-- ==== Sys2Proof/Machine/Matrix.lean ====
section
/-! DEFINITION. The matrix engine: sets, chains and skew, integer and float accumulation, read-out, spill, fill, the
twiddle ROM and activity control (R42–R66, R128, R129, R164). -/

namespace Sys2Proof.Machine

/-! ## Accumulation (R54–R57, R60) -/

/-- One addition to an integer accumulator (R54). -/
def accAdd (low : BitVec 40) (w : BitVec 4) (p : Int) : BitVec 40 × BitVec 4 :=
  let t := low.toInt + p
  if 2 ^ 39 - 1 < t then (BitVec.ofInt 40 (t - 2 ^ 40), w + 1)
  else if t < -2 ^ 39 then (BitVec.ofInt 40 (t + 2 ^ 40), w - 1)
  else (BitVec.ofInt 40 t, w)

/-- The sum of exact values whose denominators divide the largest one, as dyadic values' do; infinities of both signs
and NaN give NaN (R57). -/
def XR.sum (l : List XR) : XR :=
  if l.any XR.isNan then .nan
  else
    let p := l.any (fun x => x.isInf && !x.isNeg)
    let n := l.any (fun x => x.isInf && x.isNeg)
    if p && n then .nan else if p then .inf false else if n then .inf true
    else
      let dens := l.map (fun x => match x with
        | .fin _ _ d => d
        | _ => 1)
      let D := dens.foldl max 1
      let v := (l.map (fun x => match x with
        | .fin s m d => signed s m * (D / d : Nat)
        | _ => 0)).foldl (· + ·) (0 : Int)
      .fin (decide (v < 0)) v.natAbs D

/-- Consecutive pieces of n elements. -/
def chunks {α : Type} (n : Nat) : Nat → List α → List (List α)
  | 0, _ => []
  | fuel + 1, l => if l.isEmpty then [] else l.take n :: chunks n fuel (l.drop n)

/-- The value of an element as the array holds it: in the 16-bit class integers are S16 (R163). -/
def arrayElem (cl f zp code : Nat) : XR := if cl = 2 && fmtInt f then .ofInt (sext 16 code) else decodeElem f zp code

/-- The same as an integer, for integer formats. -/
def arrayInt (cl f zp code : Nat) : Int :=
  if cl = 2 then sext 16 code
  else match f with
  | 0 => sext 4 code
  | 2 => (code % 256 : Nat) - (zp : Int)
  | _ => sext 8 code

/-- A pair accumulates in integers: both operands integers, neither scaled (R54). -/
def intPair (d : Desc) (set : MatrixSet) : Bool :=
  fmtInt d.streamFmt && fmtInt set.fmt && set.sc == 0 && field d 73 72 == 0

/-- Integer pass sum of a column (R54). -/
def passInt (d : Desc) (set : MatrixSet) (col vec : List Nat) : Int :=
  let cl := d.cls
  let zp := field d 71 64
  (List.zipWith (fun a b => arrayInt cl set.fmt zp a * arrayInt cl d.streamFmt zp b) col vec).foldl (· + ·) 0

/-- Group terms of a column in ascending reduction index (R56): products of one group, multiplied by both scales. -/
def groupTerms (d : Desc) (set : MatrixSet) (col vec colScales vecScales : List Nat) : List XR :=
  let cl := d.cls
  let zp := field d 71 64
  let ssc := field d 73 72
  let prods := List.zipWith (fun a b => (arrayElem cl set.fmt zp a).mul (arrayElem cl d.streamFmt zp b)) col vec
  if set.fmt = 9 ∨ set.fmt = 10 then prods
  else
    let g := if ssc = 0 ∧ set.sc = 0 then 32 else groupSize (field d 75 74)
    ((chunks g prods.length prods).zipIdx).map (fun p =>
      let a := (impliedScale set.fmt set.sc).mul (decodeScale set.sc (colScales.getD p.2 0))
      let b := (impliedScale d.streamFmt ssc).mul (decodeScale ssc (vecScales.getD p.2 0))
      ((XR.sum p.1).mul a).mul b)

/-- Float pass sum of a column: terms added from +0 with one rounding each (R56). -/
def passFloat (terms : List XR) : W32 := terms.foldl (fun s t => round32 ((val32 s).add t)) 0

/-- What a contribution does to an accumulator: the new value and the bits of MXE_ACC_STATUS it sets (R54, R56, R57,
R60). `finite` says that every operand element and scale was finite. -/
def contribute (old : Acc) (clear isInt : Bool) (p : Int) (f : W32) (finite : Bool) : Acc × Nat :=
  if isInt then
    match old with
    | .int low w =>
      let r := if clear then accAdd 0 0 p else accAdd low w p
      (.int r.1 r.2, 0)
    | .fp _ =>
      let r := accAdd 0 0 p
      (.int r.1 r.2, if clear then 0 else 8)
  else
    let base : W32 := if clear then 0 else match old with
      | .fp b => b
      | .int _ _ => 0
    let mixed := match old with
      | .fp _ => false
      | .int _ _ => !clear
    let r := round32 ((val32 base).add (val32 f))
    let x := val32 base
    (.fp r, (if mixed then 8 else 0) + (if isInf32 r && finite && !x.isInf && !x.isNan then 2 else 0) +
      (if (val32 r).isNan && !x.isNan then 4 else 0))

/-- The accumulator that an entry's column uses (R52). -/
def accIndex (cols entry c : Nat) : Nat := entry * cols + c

--

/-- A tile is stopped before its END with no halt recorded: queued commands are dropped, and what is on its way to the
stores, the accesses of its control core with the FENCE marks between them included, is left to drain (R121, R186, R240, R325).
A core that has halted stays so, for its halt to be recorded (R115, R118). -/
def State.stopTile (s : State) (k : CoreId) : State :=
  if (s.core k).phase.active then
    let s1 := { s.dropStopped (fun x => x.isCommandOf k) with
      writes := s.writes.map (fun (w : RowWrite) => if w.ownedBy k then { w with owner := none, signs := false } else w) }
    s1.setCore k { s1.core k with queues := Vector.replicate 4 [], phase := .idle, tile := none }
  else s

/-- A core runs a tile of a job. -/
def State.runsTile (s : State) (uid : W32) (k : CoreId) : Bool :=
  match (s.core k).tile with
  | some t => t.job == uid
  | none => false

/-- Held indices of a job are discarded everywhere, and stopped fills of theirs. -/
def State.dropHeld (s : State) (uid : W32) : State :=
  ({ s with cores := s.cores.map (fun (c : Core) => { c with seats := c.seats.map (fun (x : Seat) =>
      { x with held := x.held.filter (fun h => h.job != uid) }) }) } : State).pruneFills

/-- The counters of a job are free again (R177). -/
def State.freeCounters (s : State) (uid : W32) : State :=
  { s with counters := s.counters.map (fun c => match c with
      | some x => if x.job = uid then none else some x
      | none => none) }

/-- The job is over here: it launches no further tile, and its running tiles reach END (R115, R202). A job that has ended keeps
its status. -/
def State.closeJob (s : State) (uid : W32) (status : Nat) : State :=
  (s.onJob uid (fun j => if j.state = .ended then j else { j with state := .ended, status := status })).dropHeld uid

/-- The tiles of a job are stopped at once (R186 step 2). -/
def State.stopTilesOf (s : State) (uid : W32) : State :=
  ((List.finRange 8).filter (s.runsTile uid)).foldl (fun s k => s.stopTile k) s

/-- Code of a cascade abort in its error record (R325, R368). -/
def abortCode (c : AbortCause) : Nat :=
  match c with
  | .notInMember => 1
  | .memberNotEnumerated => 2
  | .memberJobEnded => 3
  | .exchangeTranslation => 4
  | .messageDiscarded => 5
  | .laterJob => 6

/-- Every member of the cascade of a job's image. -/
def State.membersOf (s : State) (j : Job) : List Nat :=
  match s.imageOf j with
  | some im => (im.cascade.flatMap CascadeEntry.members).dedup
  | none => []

---

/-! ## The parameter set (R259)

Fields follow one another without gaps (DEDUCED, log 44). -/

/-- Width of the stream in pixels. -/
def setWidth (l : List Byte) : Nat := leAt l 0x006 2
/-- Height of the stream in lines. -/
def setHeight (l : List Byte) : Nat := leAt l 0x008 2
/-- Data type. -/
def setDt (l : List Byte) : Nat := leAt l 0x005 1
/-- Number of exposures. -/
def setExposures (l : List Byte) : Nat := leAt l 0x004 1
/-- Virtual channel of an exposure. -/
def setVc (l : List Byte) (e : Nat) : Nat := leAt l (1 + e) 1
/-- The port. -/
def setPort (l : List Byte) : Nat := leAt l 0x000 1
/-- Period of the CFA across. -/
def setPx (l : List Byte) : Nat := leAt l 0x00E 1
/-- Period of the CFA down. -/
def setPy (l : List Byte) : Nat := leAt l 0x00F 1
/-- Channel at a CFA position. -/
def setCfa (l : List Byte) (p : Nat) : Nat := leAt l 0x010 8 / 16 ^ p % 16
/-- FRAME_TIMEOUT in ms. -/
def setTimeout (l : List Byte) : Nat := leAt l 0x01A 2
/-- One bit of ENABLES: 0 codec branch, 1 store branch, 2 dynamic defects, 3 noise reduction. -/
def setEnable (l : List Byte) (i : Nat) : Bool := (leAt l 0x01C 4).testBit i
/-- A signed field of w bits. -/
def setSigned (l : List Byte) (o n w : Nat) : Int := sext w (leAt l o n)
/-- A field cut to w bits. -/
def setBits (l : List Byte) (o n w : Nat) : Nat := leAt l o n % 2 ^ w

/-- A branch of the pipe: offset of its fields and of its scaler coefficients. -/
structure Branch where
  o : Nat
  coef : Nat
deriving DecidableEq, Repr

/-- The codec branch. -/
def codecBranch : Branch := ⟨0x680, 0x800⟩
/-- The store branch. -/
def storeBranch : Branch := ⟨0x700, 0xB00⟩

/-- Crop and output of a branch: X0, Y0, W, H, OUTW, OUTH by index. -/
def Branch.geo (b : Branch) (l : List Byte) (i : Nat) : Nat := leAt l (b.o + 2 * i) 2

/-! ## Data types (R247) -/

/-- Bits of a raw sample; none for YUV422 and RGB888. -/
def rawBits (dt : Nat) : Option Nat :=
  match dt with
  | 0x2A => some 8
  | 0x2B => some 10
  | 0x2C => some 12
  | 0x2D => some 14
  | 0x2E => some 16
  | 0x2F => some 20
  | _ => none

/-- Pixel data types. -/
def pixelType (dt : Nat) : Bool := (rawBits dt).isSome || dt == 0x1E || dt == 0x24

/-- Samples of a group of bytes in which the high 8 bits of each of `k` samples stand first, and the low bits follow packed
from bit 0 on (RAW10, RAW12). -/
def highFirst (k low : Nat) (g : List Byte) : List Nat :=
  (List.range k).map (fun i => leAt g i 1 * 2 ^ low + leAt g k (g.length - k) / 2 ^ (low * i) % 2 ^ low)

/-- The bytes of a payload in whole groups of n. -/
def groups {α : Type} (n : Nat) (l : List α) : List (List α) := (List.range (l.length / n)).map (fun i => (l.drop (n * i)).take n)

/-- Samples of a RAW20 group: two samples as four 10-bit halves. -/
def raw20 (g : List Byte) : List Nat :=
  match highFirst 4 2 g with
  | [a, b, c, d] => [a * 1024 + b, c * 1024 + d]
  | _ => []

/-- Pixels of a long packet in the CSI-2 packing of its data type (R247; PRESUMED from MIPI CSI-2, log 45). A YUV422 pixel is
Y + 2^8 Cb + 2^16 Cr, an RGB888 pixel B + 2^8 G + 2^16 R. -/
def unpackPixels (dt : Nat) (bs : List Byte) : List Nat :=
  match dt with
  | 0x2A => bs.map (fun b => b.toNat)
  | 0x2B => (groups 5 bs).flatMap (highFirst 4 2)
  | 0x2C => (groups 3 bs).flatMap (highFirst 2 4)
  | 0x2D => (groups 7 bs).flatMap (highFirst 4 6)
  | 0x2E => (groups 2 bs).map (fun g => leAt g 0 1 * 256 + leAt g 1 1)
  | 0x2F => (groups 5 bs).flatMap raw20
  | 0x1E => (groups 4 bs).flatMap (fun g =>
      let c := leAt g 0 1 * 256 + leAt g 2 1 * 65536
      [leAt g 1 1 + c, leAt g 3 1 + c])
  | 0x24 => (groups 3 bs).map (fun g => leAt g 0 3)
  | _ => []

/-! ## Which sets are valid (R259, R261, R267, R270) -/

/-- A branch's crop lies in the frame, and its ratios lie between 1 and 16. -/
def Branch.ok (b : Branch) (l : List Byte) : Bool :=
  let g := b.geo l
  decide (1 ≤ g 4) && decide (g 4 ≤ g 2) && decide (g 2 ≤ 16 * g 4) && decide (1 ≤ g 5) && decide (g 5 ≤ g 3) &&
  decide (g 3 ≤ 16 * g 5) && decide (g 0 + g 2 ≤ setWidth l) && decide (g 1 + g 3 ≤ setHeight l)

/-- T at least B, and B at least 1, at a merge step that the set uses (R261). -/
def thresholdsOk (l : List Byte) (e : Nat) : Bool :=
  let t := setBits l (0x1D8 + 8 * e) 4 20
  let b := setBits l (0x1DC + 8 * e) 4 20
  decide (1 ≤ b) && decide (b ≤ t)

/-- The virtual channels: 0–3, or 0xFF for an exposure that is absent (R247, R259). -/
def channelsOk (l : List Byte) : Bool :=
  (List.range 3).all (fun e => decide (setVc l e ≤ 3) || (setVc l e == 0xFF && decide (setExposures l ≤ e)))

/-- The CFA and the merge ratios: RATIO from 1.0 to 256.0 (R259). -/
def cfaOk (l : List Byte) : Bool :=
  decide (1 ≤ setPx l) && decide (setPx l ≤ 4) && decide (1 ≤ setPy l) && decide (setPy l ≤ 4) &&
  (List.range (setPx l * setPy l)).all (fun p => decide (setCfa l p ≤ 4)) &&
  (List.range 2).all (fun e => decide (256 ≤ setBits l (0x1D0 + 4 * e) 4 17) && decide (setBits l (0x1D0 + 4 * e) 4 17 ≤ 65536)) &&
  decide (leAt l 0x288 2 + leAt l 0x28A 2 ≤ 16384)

The problem:
When the line with "if (s.core k).phase.active then" is reached in the data above, start copying there, and copy each line exactly until the line with "of a job. -/" has been copied; copy nothing else.

Answer area:
  if (s.core k).phase.active then
    let s1 := { s.dropStopped (fun x => x.isCommandOf k) with
      writes := s.writes.map (fun (w : RowWrite) => if w.ownedBy k then { w with owner := none, signs := false } else w) }
    s1.setCore k { s1.core k with queues := Vector.replicate 4 [], phase := .idle, tile := none }
  else s

/-- A core runs a tile of a job. -/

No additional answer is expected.